Top senator warns of Brexit’s potential negative effect on Russia

© Francois Lenoir
The head of the Upper House Foreign Affairs Committee has said the British vote in favor of exiting the European Union puts the whole EU under risk of disintegration and this, in turn, could seriously damage Russia’s established trade ties.

I don’t share the simplified point of view stating that whatever is bad for them is good for us. If the EU gets submerged in its own problems and steps into another crisis period this would affect our trade relations as well,” Senator Konstantin Kosachev said in an interview with Life.ru news portal.

READ MORE: ‘We definitely have to move in our relations with UK’ – Russia’s ambassador to Britain

The trade turnover between Russia and EU suffered a sharp fall after the introduction of mutual sanctions, decreasing from USD$417 billion in 2013 to $380 billion in 2014, and $230 billion in 2015. Nevertheless, the EU share in Russia’s foreign trade remains the largest at about 44 percent.

Kosachev also acknowledged that it could take about seven years after Thursday’s referendum for the United Kingdom to complete the split from the European Union. “According to my estimations, it will take them about two years to hold all necessary consultations, prepare the decisions and launch the practical process. This will be the transitional period – this and five more years to complete these procedures. The United Kingdom will completely and irreversibly stop being a EU member in seven years,” the senator told reporters.

The head of the State Duma International Relations Committee, MP Aleksey Pushkov, also commented on the British referendum results through a string of tweets, but concentrated on its potential effect outside Russia.

Pushkov wrote that the results of the latest referendums in the Netherlands and the UK were such that the ruling elites of the European Union would now oppose any attempts to hold polls. He argued the opinion of the people is generally against the political objectives of the ruling classes.

The Russian MP went on to blame the weak position of all Euro optimists and primarily US President Barak Obama for the referendum results. “Stop blaming the innocent here – Russia has nothing to do with this. It was the defeat of Brexit opponents as well as a personal failure of Barak Obama,” Pushkov said on Twitter.

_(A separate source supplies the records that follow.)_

-- ==== Sys2Proof/Laws/Exec.lean ====
section
/-! SUPPORT. What an instruction, a fetch and a step can do, each said once. -/

namespace Sys2Proof.Machine

/-- The form of the next state of an instruction that completed. -/
def Completed (i : Instr) (s t : State) : Prop :=
  match i with
  | .ldi a imm => ∃ r, Reg.ofByte a = some r ∧ t = (s.setReg r imm).advance 2
  | .ld a b => ∃ r q, Reg.ofByte a = some r ∧ Reg.ofByte b = some q ∧ t = (s.setReg r (s.load (s.reg q))).advance 2
  | .st a b => ∃ r q, Reg.ofByte a = some r ∧ Reg.ofByte b = some q ∧ t = (s.store (s.reg r) (s.reg q)).advance 2
  | .prn a => ∃ r, Reg.ofByte a = some r ∧ t = (s.emit .dec (s.reg r)).advance 1
  | .pra a => ∃ r, Reg.ofByte a = some r ∧ t = (s.emit .chr (s.reg r)).advance 1
  | .add a _ | .sub a _ | .mul a _ | .div a _ | .mod a _ | .and a _ | .or a _ | .xor a _ =>
    ∃ r v, Reg.ofByte a = some r ∧ t = (s.setReg r v).advance 2
  | .inc a | .dec a | .not a => ∃ r v, Reg.ofByte a = some r ∧ t = (s.setReg r v).advance 1
  | .cmp _ _ => ∃ v, t = { s with fl := v }.advance 2
  | .push a => ∃ r, Reg.ofByte a = some r ∧ s.canPush 1 = true ∧ t = (s.push (s.decSp.reg r)).advance 1
  | .pop a => ∃ r, Reg.ofByte a = some r ∧ s.canPop 1 = true ∧ t = (s.popReg r).advance 1
  | .call a => ∃ r, Reg.ofByte a = some r ∧ addressInRange (s.pc + 2) = true ∧ s.canPush 1 = true
      ∧ t = (s.push (lowByte (s.pc + 2))).jump ((s.push (lowByte (s.pc + 2))).reg r)
  | .ret => s.canPop 1 = true ∧ t = s.popPc
  | .jmp a | .jeq a | .jne a | .jgt a | .jlt a =>
    (∃ r, Reg.ofByte a = some r ∧ t = s.jump (s.reg r)) ∨ i ≠ .jmp a ∧ t = s.advance 1
  | .int a => ∃ r, Reg.ofByte a = some r ∧ (s.reg r).toNat ≤ 7
      ∧ t = { s with is := s.is ||| lineBit (s.reg r).toNat }.advance 1
  | .iret => s.canPop 9 = true ∧ t = s.returned
  | .nop => t = s.advance 0
  | .hlt => t = { s with run := false }.advance 0

/-- An instruction completes, or latches a fault over the state it started in. -/
theorem exec_cases {i : Instr} {s t : State} (h : exec i s = .next t) :
    Completed i s t ∨ ∃ f, t = s.latch f false := by
  have jump : ∀ {c : Bool} {a : Byte}, jumpWhen c a s = .next t →
      ((∃ r, Reg.ofByte a = some r ∧ t = s.jump (s.reg r)) ∨ t = s.advance 1) ∨ ∃ f, t = s.latch f false :=
    fun h => (jumpWhen_cases h).elim (fun h => .inl (.inl h)) fun h => h.imp .inr fun h => ⟨_, h⟩
  have sub : ∀ {p q r : Prop}, (q → r) → p ∨ q → p ∨ r := fun f h => h.imp_right f
  cases i with
  | ldi a imm =>
    rcases withReg_cases h with ⟨r, hr, h⟩ | h
    · exact .inl ⟨r, hr, (Host.Outcome.next.inj h).symm⟩
    · exact .inr ⟨_, h⟩
  | ld a b =>
    rcases withRegs_cases h with ⟨r, q, hr, hq, h⟩ | ⟨v, h⟩
    · exact .inl ⟨r, q, hr, hq, (Host.Outcome.next.inj h).symm⟩
    · exact .inr ⟨_, h⟩
  | st a b =>
    rcases withRegs_cases h with ⟨r, q, hr, hq, h⟩ | ⟨v, h⟩
    · exact .inl ⟨r, q, hr, hq, (Host.Outcome.next.inj h).symm⟩
    · exact .inr ⟨_, h⟩
  | prn a => exact (printReg_cases h).imp_right fun h => ⟨_, h⟩
  | pra a => exact (printReg_cases h).imp_right fun h => ⟨_, h⟩
  | add a b => exact aluTwo_cases (by decide) h
  | sub a b => exact aluTwo_cases (by decide) h
  | mul a b => exact aluTwo_cases (by decide) h
  | div a b => exact aluTwo_cases (by decide) h
  | mod a b => exact aluTwo_cases (by decide) h
  | and a b => exact aluTwo_cases (by decide) h
  | or a b => exact aluTwo_cases (by decide) h
  | xor a b => exact aluTwo_cases (by decide) h
  | inc a => exact aluOne_cases (by decide) h
  | dec a => exact aluOne_cases (by decide) h
  | not a => exact aluOne_cases (by decide) h
  | cmp a b => exact cmp_cases h
  | push a => exact execPush_cases h
  | pop a => exact execPop_cases h
  | call a => exact execCall_cases h
  | ret => exact execRet_cases h
  | jmp a =>
    rcases withReg_cases h with ⟨r, hr, h⟩ | h
    · exact .inl (.inl ⟨r, hr, (Host.Outcome.next.inj h).symm⟩)
    · exact .inr ⟨_, h⟩
  | jeq a => exact (jump h).imp_left (sub fun h => ⟨Instr.noConfusion, h⟩)
  | jne a => exact (jump h).imp_left (sub fun h => ⟨Instr.noConfusion, h⟩)
  | jgt a => exact (jump h).imp_left (sub fun h => ⟨Instr.noConfusion, h⟩)
  | jlt a => exact (jump h).imp_left (sub fun h => ⟨Instr.noConfusion, h⟩)
  | int a => exact execInt_cases h
  | iret => exact returnFromInterrupt_cases h
  | nop => exact .inl (Host.Outcome.next.inj h).symm
  | hlt => exact .inl (Host.Outcome.next.inj h).symm

/-- The bytes of the fetch window: none past 0xFF, at most three. -/
theorem State.fetchWindow_eq (s : State) : s.fetchWindow =
    if 0xFF < s.pc.toNat then []
    else if s.pc.toNat = 0xFF then [s.load 0xFF]
    else if s.pc.toNat = 0xFE then [s.load 0xFE, s.load 0xFF]
    else [s.load (BitVec.ofNat 8 s.pc.toNat), s.load (BitVec.ofNat 8 (s.pc.toNat + 1)),
      s.load (BitVec.ofNat 8 (s.pc.toNat + 2))] := by
  unfold State.fetchWindow
  split
  · next h => simp; omega
  · split
    · next h => simp [h]
    · split
      · next h => simp [h]
      · next h1 h2 h3 =>
        have a0 : s.pc.toNat ≤ 255 := by omega
        have a1 : s.pc.toNat + 1 ≤ 255 := by omega
        have a2 : s.pc.toNat + 2 ≤ 255 := by omega
        simp [a0, a1, a2]

/-- What decoding can answer, in the order of its checks. -/
theorem decode_cases (m : OpcodeMap) (bs : List Byte) :
    (bs = [] ∧ decode m bs = .error .noOpcode)
      ∨ ∃ op rest, bs = op :: rest
        ∧ ((decode m bs = .error (.unknownInstruction op) ∧ ∀ n, m.byteOf n ≠ op)
          ∨ ∃ n, m.byteOf n = op
            ∧ ((rest.length < operandCount op ∧ decode m bs = .error (.truncated (operandCount op)))
              ∨ (operandCount op ≤ rest.length ∧ decode m bs
                = .ok (assemble n (rest.getD 0 0) (rest.getD 1 0), rest.drop (operandCount op))))) := by
  cases bs with
  | nil => exact .inl ⟨rfl, rfl⟩
  | cons op rest =>
    refine .inr ⟨op, rest, rfl, ?_⟩
    rcases decodeOpcode_cases m op with ⟨e, h⟩ | ⟨n, h, e⟩
    · exact .inl ⟨by rw [decode, e], h⟩
    · refine .inr ⟨n, h, ?_⟩
      by_cases hl : rest.length < operandCount op
      · exact .inl ⟨hl, by simp [decode, e, hl]⟩
      · exact .inr ⟨by omega, by simp [decode, e, hl]⟩

/-- A fetched instruction stands whole inside memory. -/
theorem fetch_ok_bounds {s : State} {i : Instr} (hm : s.cfg.opcodeMap.Legal) (h : fetch s = .ok i) :
    s.pc.toNat + i.operands.length ≤ 0xFF := by
  unfold fetch at h
  rcases decode_cases s.cfg.opcodeMap s.fetchWindow with ⟨-, e⟩ | ⟨op, rest, hw, ⟨e, -⟩ | ⟨n, hn, ⟨-, e⟩ | ⟨hl, e⟩⟩⟩
  · simp [e] at h
  · simp [e] at h
  · simp [e] at h
  · simp only [e, Except.ok.injEq] at h
    subst h
    rw [Instr.operands_length, assemble_mnemonic, ← hm.count n, hn]
    rw [State.fetchWindow_eq] at hw
    have : operandCount op ≤ 2 := by
      rw [← hn, hm.count n]
      cases n <;> decide
    split at hw
    · cases hw
    · split at hw
      · obtain ⟨-, rfl⟩ := List.cons.inj hw
        simp at hl
        omega
      · split at hw
        · obtain ⟨-, rfl⟩ := List.cons.inj hw
          simp at hl
          omega
        · omega

/-- A step that could run fetched nothing, or ran an instruction that faulted, or completed it without an
entry, or entered an interrupt after it. -/
theorem step_cases {s t : State} (h : step s = .next t) :
    (s.runnable = false ∧ t = s)
      ∨ (s.runnable = true ∧ ∃ f, fetch s = .error f ∧ t = s.latch f false)
      ∨ (s.runnable = true ∧ ∃ i u, fetch s = .ok i ∧ exec i s = .next u
        ∧ ((u.fault.isSome ∧ t = u)
          ∨ (u.fault = none ∧ lowestLine u.deliverable = none ∧ t = u)
          ∨ (u.fault = none ∧ ∃ n, lowestLine u.deliverable = some n ∧ takeInterrupt n u = .next t))) := by
  unfold step at h
  split at h
  · next hr =>
    refine .inr ?_
    cases e : fetch s with
    | error f =>
      simp only [e, raise, Host.Outcome.next.injEq] at h
      exact .inl ⟨hr, f, rfl, h.symm⟩
    | ok i =>
      simp only [e] at h
      refine .inr ⟨hr, i, ?_⟩
      cases hu : exec i s with
      | next u =>
        refine ⟨u, rfl, rfl, ?_⟩
        simp only [hu, afterInstruction] at h
        split at h
        · next hf => exact .inl ⟨hf, (Host.Outcome.next.inj h).symm⟩
        · next hf =>
          have hf : u.fault = none := by simpa using hf
          rcases interruptCheck_cases h with ⟨hn, rfl⟩ | ⟨n, hn, ht⟩
          · exact .inr (.inl ⟨hf, hn, rfl⟩)
          · exact .inr (.inr ⟨hf, n, hn, ht⟩)
      | fault f => simp [hu, afterInstruction] at h
      | refused r => simp [hu, afterInstruction] at h
  · next hr => exact .inl ⟨by simpa using hr, (Host.Outcome.next.inj h).symm⟩

theorem State.runnable_iff (s : State) : s.runnable = true ↔ s.run = true ∧ s.fault = none := by
  simp [State.runnable]

theorem afterInstruction_next (t : State) :
    afterInstruction (.next t) = if t.fault = none then interruptCheck t else .next t := by
  cases h : t.fault <;> simp [afterInstruction, h]

theorem step_of_fetch_ok {s : State} {i : Instr} (h1 : s.run = true) (h2 : s.fault = none)
    (h : fetch s = .ok i) : step s = afterInstruction (exec i s) := by
  simp [step, s.runnable_iff.mpr ⟨h1, h2⟩, h]

theorem step_of_fetch_error {s : State} {f : Fault} (h1 : s.run = true) (h2 : s.fault = none)
    (h : fetch s = .error f) : step s = .next (s.latch f false) := by
  simp [step, s.runnable_iff.mpr ⟨h1, h2⟩, h, raise]

/-- Every instruction keeps the canonical form of memory. -/
theorem exec_mem_wf {i : Instr} {s t : State} (h : exec i s = .next t) (hm : s.mem.wf) : t.mem.wf := by
  rcases exec_cases h with hc | ⟨f, rfl⟩
  · cases i with
    | st a b =>
      obtain ⟨r, q, -, -, rfl⟩ := hc
      exact Memory.write_wf hm _ _
    | ret | iret =>
      obtain ⟨-, rfl⟩ := hc
      exact hm
    | call a =>
      obtain ⟨r, -, -, -, rfl⟩ := hc
      exact Memory.write_wf hm _ _
    | push a =>
      obtain ⟨r, -, -, rfl⟩ := hc
      exact Memory.write_wf hm _ _
    | pop a | int a =>
      obtain ⟨r, -, -, rfl⟩ := hc
      exact hm
    | jmp a | jeq a | jne a | jgt a | jlt a => rcases hc with ⟨r, -, rfl⟩ | ⟨-, rfl⟩ <;> exact hm
    | nop | hlt =>
      obtain rfl := hc
      exact hm
    | cmp a b =>
      obtain ⟨r, rfl⟩ := hc
      exact hm
    | _ =>
      obtain ⟨r, q, -, -, rfl⟩ := hc
      exact hm
  · exact hm

/-- A driver's run that has ended takes nothing further from its list. -/
theorem driverRun_stopped {s : State} (h : s.run = false) (events : List (List EnvEvent)) :
    driverRun s events = .next s := by
  cases events <;> simp [driverRun, h]

/-- A stop request before a step ends the run without that step. -/
theorem driverRun_cons_stop {s : State} {es : List EnvEvent} (h : s.run = true)
    (hu : (applyEvents s es).run = false) (rest : List (List EnvEvent)) :
    driverRun s (es :: rest) = .next (applyEvents s es) := by
  simp [driverRun, h, hu]

/-- A driver whose machine runs invokes a step and goes on from where it led. -/
theorem driverRun_cons_step {s t : State} {es : List EnvEvent} (h : s.run = true)
    (hu : (applyEvents s es).run = true) (ht : step (applyEvents s es) = .next t)
    (rest : List (List EnvEvent)) : driverRun s (es :: rest) = driverRun t rest := by
  simp [driverRun, h, hu, ht]

end Sys2Proof.Machine
end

This was swiftly followed by his reaction to statements made by former US Ambassador to Russia Michael McFaul: “Instead of congratulating Putin, McFaul should have thought how it could happen that after all calls from his former boss, Obama, the majority of Britons voted directly the opposite,” Pushkov tweeted.

McFaul retweeted this text with a comment: “Fair point.”

READ MORE: Russians’ attitude to Western nations continues to deteriorate - poll

A poll conducted in Russia in December 2015 showed that an overwhelming majority of its residents have increasingly negative feelings about the USA, the EU and other Western nations. They would prefer their country to stay on an independent course regardless of sanctions. Seventy percent of respondents professed an unfavorable attitude to the European Union, which was about the same as 12 months before, but lower than the data from January 2015, when adverse opinion on Western nations reached an all-time high.